Problem statement: Copy out exactly the lines from the start of the data to the line containing "let b := s.inactiveBank". Include both.

[Stored data]
-*-
/-! ## Apply (R536 to R539) -/

/-- Apply (R535): the inactive bank is journalled as applying. -/
def applyAct : Act := fun s =>
  if s.update.state == .received && s.inMode [.service, .maintenance] then
    let b := s.inactiveBank
    let h := s.update.header
    let r : BankRecord :=
      { state := 1, trial := false, actSeq := 0, smVer := field h 24 4, ptVer := field h 28 4, secVer := field h 32 4,
        packageId := field h 16 8, time := s.clock, digest := List.replicate 48 0#8 }
    let s := (s.journalBank b r).put OD.updateApplySector 0
    let s := { s with update := { s.update with applyOffset := 0, retries := 0, paused := false, resumed := false } }
    okResult ((s.setUpdate .applying).raise 0x7110 0 [(.u8, b)]) OD.updateLastResult
  else refuse s OD.updateLastResult 1

/-- APPLY (R535). -/
def execApplyPackage (q : Req) (s : State) : Out := runCmd (.applyPackage q) q OD.updateApply [] applyAct s

/-- `n` bytes of the body from an offset, decrypted block by block (R537). -/
def State.bodyBytes (s : State) (off n : Nat) : List Byte :=
  let first := 1 + hdrListBlocks s.update.header
  let lo := off / 4032
  let cnt := (off + n + 4031) / 4032 - lo
  slice ((List.range cnt).map (fun i => (s.openBlock (s.packageBlock (first + lo + i))).getD [])).flatten (off % 4032) n

/-- The operations of a sector record (R536), from its bytes after the header: none when a rule is broken. -/
def State.assemble (s : State) (self : Bool) : Nat → List Byte → List Byte → Option (List Byte)
  | 0, rest, out => if rest.isEmpty && out.length = 4096 then some out else none
  | n + 1, rest, out =>
    let kind := field rest 0 1
    let len := field rest 2 2
    let arg := field rest 4 4
    if rest.length < 8 || field rest 1 1 ≠ 0 || len = 0 || 4096 < out.length + len then none
    else if kind = 1 then
      if self || 6291456 < arg + len then none
      else s.assemble self n (rest.drop 8) (out ++ s.bankBytes s.activeBank arg len)
    else if kind = 2 then
      if arg ≠ 0 || rest.length < 8 + len then none
      else s.assemble self n (rest.drop (8 + len)) (out ++ slice rest 8 len)
    else if kind = 3 then s.assemble self n (rest.drop 8) (out ++ List.replicate len (BitVec.ofNat 8 arg))
    else none

/-- The next sector record: its length and the sector's bytes; none when it breaks a rule of R536. -/
def State.nextSector (s : State) : Option (Nat × List Byte) :=
  let head := s.bodyBytes s.update.applyOffset 8
  let len := field head 4 4
  let self := slice s.update.header 48 48 = List.replicate 48 0#8
  if field head 0 2 ≠ s.get OD.updateApplySector || len < 8 || hdrBodyLen s.update.header < s.update.applyOffset + len then none
  else
    let rest := (s.bodyBytes s.update.applyOffset len).drop 8
    (s.assemble self (field head 2 2) rest []).map (fun b => (len, b))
-*-
Problem solution:
/-! ## Apply (R536 to R539) -/

/-- Apply (R535): the inactive bank is journalled as applying. -/
def applyAct : Act := fun s =>
  if s.update.state == .received && s.inMode [.service, .maintenance] then
    let b := s.inactiveBank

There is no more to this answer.